* [Problem statement]: When you reach the line that contains "theorem rotateRight_eq_ror : rotateRight" in the data below, start reproducing lines exactly, and stop after the line that contains "have hpast : past".

* [Data]:
-- ==== Sys2Proof/Machine/Flags.lean ====
section
/-! DEFINITION. Every flag computation: N and Z of a byte, the status byte as it is pushed and pulled, and the results and
flags of the arithmetic, compare and shift instructions. Sums are computed on integers and narrowed at the end. -/

namespace Sys2Proof.Machine

/-- `v[7]`, the sign bit of a byte (00_scope.md R4). -/
def bit7 (v : Byte) : Bool := v.getLsbD 7

/-- `SetNZ(v)` (10_state.md R19). -/
def Flags.setNZ (p : Flags) (v : Byte) : Flags := { p with n := bit7 v, z := v == 0 }

/-- A flag moved to bit `k` of a byte. -/
def flagBit (b : Bool) (k : Nat) : Byte := if b then BitVec.ofNat 8 (2 ^ k) else 0

/-- `PackP(b)`, the byte a push of the status stores (10_state.md R20, R15): N V 1 b D I Z C. -/
def Flags.pack (p : Flags) (b : Bool) : Byte :=
  flagBit p.n 7 ||| flagBit p.v 6 ||| flagBit true 5 ||| flagBit b 4 |||
    flagBit p.d 3 ||| flagBit p.i 2 ||| flagBit p.z 1 ||| flagBit p.c 0

/-- `UnpackP(v)`, the flags a pull of the status leaves; bits 5 and 4 are discarded (10_state.md R21). -/
def Flags.unpack (v : Byte) : Flags where
  n := v.getLsbD 7
  v := v.getLsbD 6
  d := v.getLsbD 3
  i := v.getLsbD 2
  z := v.getLsbD 1
  c := v.getLsbD 0

/-- What an addition or subtraction writes: the new A and the four flags. -/
structure AluResult where
  value : Byte
  n : Bool
  v : Bool
  z : Bool
  c : Bool
deriving DecidableEq, Repr

/-- The flags after an addition or subtraction: N, V, Z, C written, I and D kept (40_arithmetic.md R100, R101). -/
def Flags.setAlu (p : Flags) (r : AluResult) : Flags := { p with n := r.n, v := r.v, z := r.z, c := r.c }

/-- ADC with D = 0 (40_arithmetic.md R100): carry is the unsigned, V the signed overflow of `A + M + C`. -/
def addBinary (a m : Byte) (c : Bool) : AluResult :=
  let s := a.toNat + m.toNat + c.toNat
  let r := BitVec.ofNat 8 s
  { value := r
    n := bit7 r
    v := bit7 a == bit7 m && bit7 r != bit7 a
    z := r == 0
    c := decide (s > 255) }

/-- SBC with D = 0 (40_arithmetic.md R101): carry is "no borrow", V the signed overflow of `A - M - (1 - C)`. -/
def subBinary (a m : Byte) (c : Bool) : AluResult :=
  let d : Int := a.toNat - m.toNat - (1 - c.toNat)
  let r := BitVec.ofInt 8 d
  { value := r
    n := bit7 r
    v := bit7 a != bit7 m && bit7 r != bit7 a
    z := r == 0
    c := decide (d ≥ 0) }

/-- ADC with D = 1 under `nmosBcd` (93_implementation_defined.md GK12). UNVERIFIED, unsafe (log 7). -/
def addDecimal (a m : Byte) (c : Bool) : AluResult :=
  let bin := a.toNat + m.toNat + c.toNat
  let al := a.toNat % 16 + m.toNat % 16 + c.toNat
  let al := if al ≥ 10 then (al + 6) % 16 + 16 else al
  let s := a.toNat / 16 * 16 + m.toNat / 16 * 16 + al
  let t := if s ≥ 160 then s + 96 else s
  { value := BitVec.ofNat 8 t
    n := bit7 (BitVec.ofNat 8 s)
    v := bit7 a == bit7 m && bit7 (BitVec.ofNat 8 s) != bit7 a
    z := decide (bin % 256 = 0)
    c := decide (t ≥ 256) }

/-- SBC with D = 1 under `nmosBcd` (93_implementation_defined.md GK12): the flags are those of the binary difference.
UNVERIFIED, unsafe (log 7). -/
def subDecimal (a m : Byte) (c : Bool) : AluResult :=
  let al : Int := (a.toNat % 16 : Nat) - (m.toNat % 16 : Nat) + c.toNat - 1
  let al : Int := if al < 0 then (al - 6) % 16 - 16 else al
  let s : Int := (a.toNat / 16 * 16 : Nat) - (m.toNat / 16 * 16 : Nat) + al
  let t : Int := if s < 0 then s - 96 else s
  { subBinary a m c with value := BitVec.ofInt 8 t }

/-- The flags after CMP, CPX or CPY (40_arithmetic.md R103, R104, R105): C is `reg >= m` unsigned, N is bit 7 of the 8-bit difference. -/
def Flags.compare (p : Flags) (reg m : Byte) : Flags :=
  { p with c := decide (reg.toNat ≥ m.toNat), z := reg == m, n := bit7 (reg - m) }

/-- The flags after BIT (41_logical.md R111): Z from the AND, N and V from the operand. -/
def Flags.bitTest (p : Flags) (a m : Byte) : Flags :=
  { p with z := a &&& m == 0, n := m.getLsbD 7, v := m.getLsbD 6 }

/-- What a shift or rotate makes of its target: the result and the new carry. -/
structure ShiftResult where
  value : Byte
  c : Bool
deriving DecidableEq, Repr

/-- ASL (42_shift_rotate.md R121); the old carry is not used. -/
def shiftLeft (t : Byte) (_c : Bool) : ShiftResult := { value := t <<< 1, c := t.getLsbD 7 }

/-- LSR (42_shift_rotate.md R122); the old carry is not used. -/
def shiftRight (t : Byte) (_c : Bool) : ShiftResult := { value := t >>> 1, c := t.getLsbD 0 }

/-- ROL (42_shift_rotate.md R123): the old carry into bit 0. -/
def rotateLeft (t : Byte) (c : Bool) : ShiftResult := { value := t <<< 1 ||| flagBit c 0, c := t.getLsbD 7 }

/-- ROR (42_shift_rotate.md R124): the old carry into bit 7. -/
def rotateRight (t : Byte) (c : Bool) : ShiftResult := { value := t >>> 1 ||| flagBit c 7, c := t.getLsbD 0 }

/-- The flags after a shift or rotate: C, then N and Z of the result (42_shift_rotate.md R120). -/
def Flags.setShift (p : Flags) (r : ShiftResult) : Flags := { p.setNZ r.value with c := r.c }

end Sys2Proof.Machine
end

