-- ==== Sys2Proof/Certificates/Slice0/Obligations.lean ====
section
/-! DEFINITION. The statements for the provers. Statements about an instruction are made of forms: the bytes that encode it and,
for every state it starts from, the whole next state. Where the next state is said as a record update of the start, every
field not named is unchanged (the frame). Other bus masters may write memory before any access (20_memory.md R58): `busTurns n` is
memory after their next `n` turns, `After` what a sequence of accesses leaves between them, and with `bus = []` there are none.
The draw counter `draws`, the model's own field, is left free. -/

namespace Sys2Proof.Claims

open Sys2Proof.Machine

/-- The operand byte `M` an operand names in a state (00_scope.md R5). -/
def operand (src : Source) (s : State) : Byte := (src.fetch s).1

/-- The effective address a memory operand names in a state (30_encoding.md R78 to R86). -/
def address (place : Place) (s : State) : Addr := (place.resolve s).1

/-- The address after an instruction's bytes (30_encoding.md R72). -/
def past (s : State) (bytes : List Byte) : Addr := s.pc + BitVec.ofNat 16 bytes.length

/-- N is bit 7 of a byte and Z says that it is 0; the other flags stay (10_state.md R19). -/
def nz (p : Flags) (v : Byte) : Flags := { p with n := v.getLsbD 7, z := decide (v.toNat = 0) }

/-- An instruction is encoded by `bytes`, makes no access of its own and, from every state `s`, answers the next state `post s`. -/
def Sets (i : Instr) (bytes : List Byte) (post : State → State) : Prop :=
  encode i = bytes ∧ ∀ s, exec i s = .next (post s)

/-- An instruction is encoded by `bytes`, makes `n` reads and no write and, from every state `s`, answers the next state `post s`, in
which memory has changed by the other bus masters' turns alone. -/
def Leaves (i : Instr) (bytes : List Byte) (n : Nat) (post : State → State) : Prop :=
  encode i = bytes ∧ ∀ s, ∃ k, exec i s =
    .next { post s with mem := (s.busTurns n).mem, bus := s.bus.drop n, draws := k }

/-- Nothing but memory, the bus masters' turns, the device log and the draw counter differs from `u`. -/
def RegistersOf (u t : State) : Prop :=
  t = { u with mem := t.mem, bus := t.bus, deviceWrites := t.deviceWrites, draws := t.draws }

/-- An instruction is encoded by `bytes` and, from every state `s`, answers a next state in which memory is as the accesses
`accesses s` leave it and every register is that of `post s`. -/
def Stores (i : Instr) (bytes : List Byte) (accesses : State → List Access) (post : State → State) : Prop :=
  encode i = bytes ∧ ∀ s, ∃ t, exec i s = .next t ∧ s.After t (accesses s) ∧ RegistersOf (post s) t
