@[simp] theorem readPair_a (s : State) (c d : Addr) : ((s.readPair c d).2).a = s.a := by
  obtain ⟨k, h⟩ := readPair_state s c d
  rw [h]; rfl
@[simp] theorem readPair_x (s : State) (c d : Addr) : ((s.readPair c d).2).x = s.x := by
  obtain ⟨k, h⟩ := readPair_state s c d
  rw [h]; rfl
@[simp] theorem readPair_y (s : State) (c d : Addr) : ((s.readPair c d).2).y = s.y := by
  obtain ⟨k, h⟩ := readPair_state s c d
  rw [h]; rfl
@[simp] theorem readPair_sp (s : State) (c d : Addr) : ((s.readPair c d).2).sp = s.sp := by
  obtain ⟨k, h⟩ := readPair_state s c d
  rw [h]; rfl
@[simp] theorem readPair_pc (s : State) (c d : Addr) : ((s.readPair c d).2).pc = s.pc := by
  obtain ⟨k, h⟩ := readPair_state s c d
  rw [h]; rfl
@[simp] theorem readPair_p (s : State) (c d : Addr) : ((s.readPair c d).2).p = s.p := by
  obtain ⟨k, h⟩ := readPair_state s c d
  rw [h]; rfl
@[simp] theorem readPair_nmiPending (s : State) (c d : Addr) : ((s.readPair c d).2).nmiPending = s.nmiPending := by
  obtain ⟨k, h⟩ := readPair_state s c d
  rw [h]; rfl
@[simp] theorem readPair_iWindow (s : State) (c d : Addr) : ((s.readPair c d).2).iWindow = s.iWindow := by
  obtain ⟨k, h⟩ := readPair_state s c d
  rw [h]; rfl
@[simp] theorem readPair_memMap (s : State) (c d : Addr) : ((s.readPair c d).2).memMap = s.memMap := by
  obtain ⟨k, h⟩ := readPair_state s c d
  rw [h]; rfl
@[simp] theorem readPair_decimalPolicy (s : State) (c d : Addr) : ((s.readPair c d).2).decimalPolicy = s.decimalPolicy := by
  obtain ⟨k, h⟩ := readPair_state s c d
  rw [h]; rfl
@[simp] theorem readPair_host (s : State) (c d : Addr) : ((s.readPair c d).2).host = s.host := by
  obtain ⟨k, h⟩ := readPair_state s c d
  rw [h]; rfl
@[simp] theorem readPair_irqHeld (s : State) (c d : Addr) : ((s.readPair c d).2).irqHeld = s.irqHeld := by
  obtain ⟨k, h⟩ := readPair_state s c d
  rw [h]; rfl
@[simp] theorem readPair_deviceWrites (s : State) (c d : Addr) : ((s.readPair c d).2).deviceWrites = s.deviceWrites := by
  obtain ⟨k, h⟩ := readPair_state s c d
  rw [h]; rfl
@[simp] theorem readPair_kindAt (s : State) (c d : Addr) (b : Addr) : ((s.readPair c d).2).kindAt b = s.kindAt b := by simp [State.kindAt]
@[simp] theorem readPair_readable (s : State) (c d : Addr) (b : Addr) : ((s.readPair c d).2).readable b = s.readable b := by simp [State.readable]
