theorem rotateLeft_eq_rol : rotateLeft = resultOf rolOf := by
  funext t c
  have hclear : (t <<< 1).getLsbD 0 = false := by simp
  rw [rotateLeft, or_flagBit_of_clear hclear, shiftLeft_one_eq, ← BitVec.ofNat_add, Nat.pow_zero, Nat.one_mul, getLsbD_seven,
    resultOf, rolOf]

theorem rotateRight_eq_ror : rotateRight = resultOf rorOf := by
  funext t c
  have hclear : (t >>> 1).getLsbD 7 = false := by simp
  rw [rotateRight, or_flagBit_of_clear hclear, ushiftRight_one_eq, ← BitVec.ofNat_add, getLsbD_zero]
  rfl

theorem setShift_resultOf (p : Flags) (g : Byte → Bool → Byte × Bool) (t : Byte) (c : Bool) :
    p.setShift (resultOf g t c) = { nz p (g t c).1 with c := (g t c).2 } := by
  rw [Flags.setShift, setNZ_eq_nz, resultOf]

/-- A form that makes `n` reads, then one write, and sets the flags meets its statement. -/
theorem stores_of_reads_write {i : Instr} {bytes : List Byte} {n : Nat} {a : State → Addr} {v : State → Byte} {p : State → Flags}
    (hbytes : encode i = bytes)
    (hexec : ∀ s, ∃ k, exec i s = .next (((s.afterReads n (past s bytes) k).memWrite (a s) (v s)).setP (p s))) :
    Stores i bytes (fun s => reads n ++ [some (a s, v s)]) fun s => { s with p := p s, pc := past s bytes } := by
  refine ⟨hbytes, fun s => ?_⟩
  obtain ⟨k, hk⟩ := hexec s
  refine ⟨_, hk, ?accesses, ?registers⟩
  case accesses =>
    exact (afterReads_memWrite_after s n (past s bytes) k (a s) (v s)).congr ⟨rfl, rfl, rfl, rfl⟩ ⟨rfl, rfl, rfl⟩
  case registers => exact congrArg (State.setP · (p s)) (memWrite_registersOf _ (a s) (v s))

/-- A one-byte form that runs `shiftTarget` on A meets its statement (42_shift_rotate.md R120). -/
theorem shiftsA_of_exec {i : Instr} {bytes : List Byte} {f : Byte → Bool → ShiftResult} {g : Byte → Bool → Byte × Bool}
    (hf : f = resultOf g) (hbytes : encode i = bytes) (hlength : bytes.length = 1)
    (hexec : ∀ s, exec i s = shiftTarget f .accumulator s) : ShiftsA i bytes g := by
  subst hf
  refine ⟨hbytes, fun s => ?_⟩
  have hpast : past s bytes = s.pc + 1 := by rw [past, hlength]; rfl
  rw [hexec, shiftTarget_accumulator_eq, setShift_resultOf, ← hpast]
  rfl

/-- A form that runs `shiftTarget` on a memory byte, and whose encoding is as long as its operand says, meets its statement
(42_shift_rotate.md R120). -/
theorem shiftsMemory_of_exec {i : Instr} {bytes : List Byte} {place : Place} {f : Byte → Bool → ShiftResult}
    {g : Byte → Bool → Byte × Bool} (hf : f = resultOf g) (hbytes : encode i = bytes) (hlength : bytes.length = place.length)
    (hexec : ∀ s, exec i s = shiftTarget f (.mem place) s) : ShiftsMemory i bytes place g := by
  subst hf
  refine stores_of_reads_write hbytes fun s => ?_
  obtain ⟨k, hk⟩ := shiftTarget_mem_eq (resultOf g) place s
  exact ⟨k, by rw [hexec, hk, setShift_resultOf, past, hlength]; rfl⟩

/-- Settles O33: ASL moves the bits as doubling does, and the bytes, the length and the target of each form are its row of the
table. -/
theorem aslShiftsLeft : Obligations.AslShiftsLeft := by
  refine ⟨shiftsA_of_exec shiftLeft_eq_asl rfl rfl fun _ => rfl, ?_⟩
  and_intros
  all_goals exact fun _ => shiftsMemory_of_exec shiftLeft_eq_asl rfl rfl fun _ => rfl

/-- Settles O34: LSR moves the bits as halving does. -/
theorem lsrShiftsRight : Obligations.LsrShiftsRight := by
  refine ⟨shiftsA_of_exec shiftRight_eq_lsr rfl rfl fun _ => rfl, ?_⟩
  and_intros
  all_goals exact fun _ => shiftsMemory_of_exec shiftRight_eq_lsr rfl rfl fun _ => rfl

/-- Settles O35: ROL doubles the byte and puts the old C into the bit that doubling leaves clear. -/
theorem rolRotatesLeft : Obligations.RolRotatesLeft := by
  refine ⟨shiftsA_of_exec rotateLeft_eq_rol rfl rfl fun _ => rfl, ?_⟩
  and_intros
  all_goals exact fun _ => shiftsMemory_of_exec rotateLeft_eq_rol rfl rfl fun _ => rfl
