-- ==== Sys2Proof/Machine/Regs.lean ====
section
/-! DEFINITION. The register map of BAR0: every register's offset by its name, and the table of access codes, reset
values and writable bits (chapter 14 and the field tables it names). -/
namespace Sys2Proof.Machine
namespace Reg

* [Response to this task]:
theorem rotateRight_eq_ror : rotateRight = resultOf rorOf := by
  funext t c
  have hclear : (t >>> 1).getLsbD 7 = false := by simp
  rw [rotateRight, or_flagBit_of_clear hclear, ushiftRight_one_eq, ← BitVec.ofNat_add, getLsbD_zero]
  rfl

theorem setShift_resultOf (p : Flags) (g : Byte → Bool → Byte × Bool) (t : Byte) (c : Bool) :
    p.setShift (resultOf g t c) = { nz p (g t c).1 with c := (g t c).2 } := by
  rw [Flags.setShift, setNZ_eq_nz, resultOf]

/-- A form that makes `n` reads, then one write, and sets the flags meets its statement. -/
theorem stores_of_reads_write {i : Instr} {bytes : List Byte} {n : Nat} {a : State → Addr} {v : State → Byte} {p : State → Flags}
    (hbytes : encode i = bytes)
    (hexec : ∀ s, ∃ k, exec i s = .next (((s.afterReads n (past s bytes) k).memWrite (a s) (v s)).setP (p s))) :
    Stores i bytes (fun s => reads n ++ [some (a s, v s)]) fun s => { s with p := p s, pc := past s bytes } := by
  refine ⟨hbytes, fun s => ?_⟩
  obtain ⟨k, hk⟩ := hexec s
  refine ⟨_, hk, ?accesses, ?registers⟩
  case accesses =>
    exact (afterReads_memWrite_after s n (past s bytes) k (a s) (v s)).congr ⟨rfl, rfl, rfl, rfl⟩ ⟨rfl, rfl, rfl⟩
  case registers => exact congrArg (State.setP · (p s)) (memWrite_registersOf _ (a s) (v s))

/-- A one-byte form that runs `shiftTarget` on A meets its statement (42_shift_rotate.md R120). -/
theorem shiftsA_of_exec {i : Instr} {bytes : List Byte} {f : Byte → Bool → ShiftResult} {g : Byte → Bool → Byte × Bool}
    (hf : f = resultOf g) (hbytes : encode i = bytes) (hlength : bytes.length = 1)
    (hexec : ∀ s, exec i s = shiftTarget f .accumulator s) : ShiftsA i bytes g := by
  subst hf
  refine ⟨hbytes, fun s => ?_⟩
  have hpast : past s bytes = s.pc + 1 := by rw [past, hlength]; rfl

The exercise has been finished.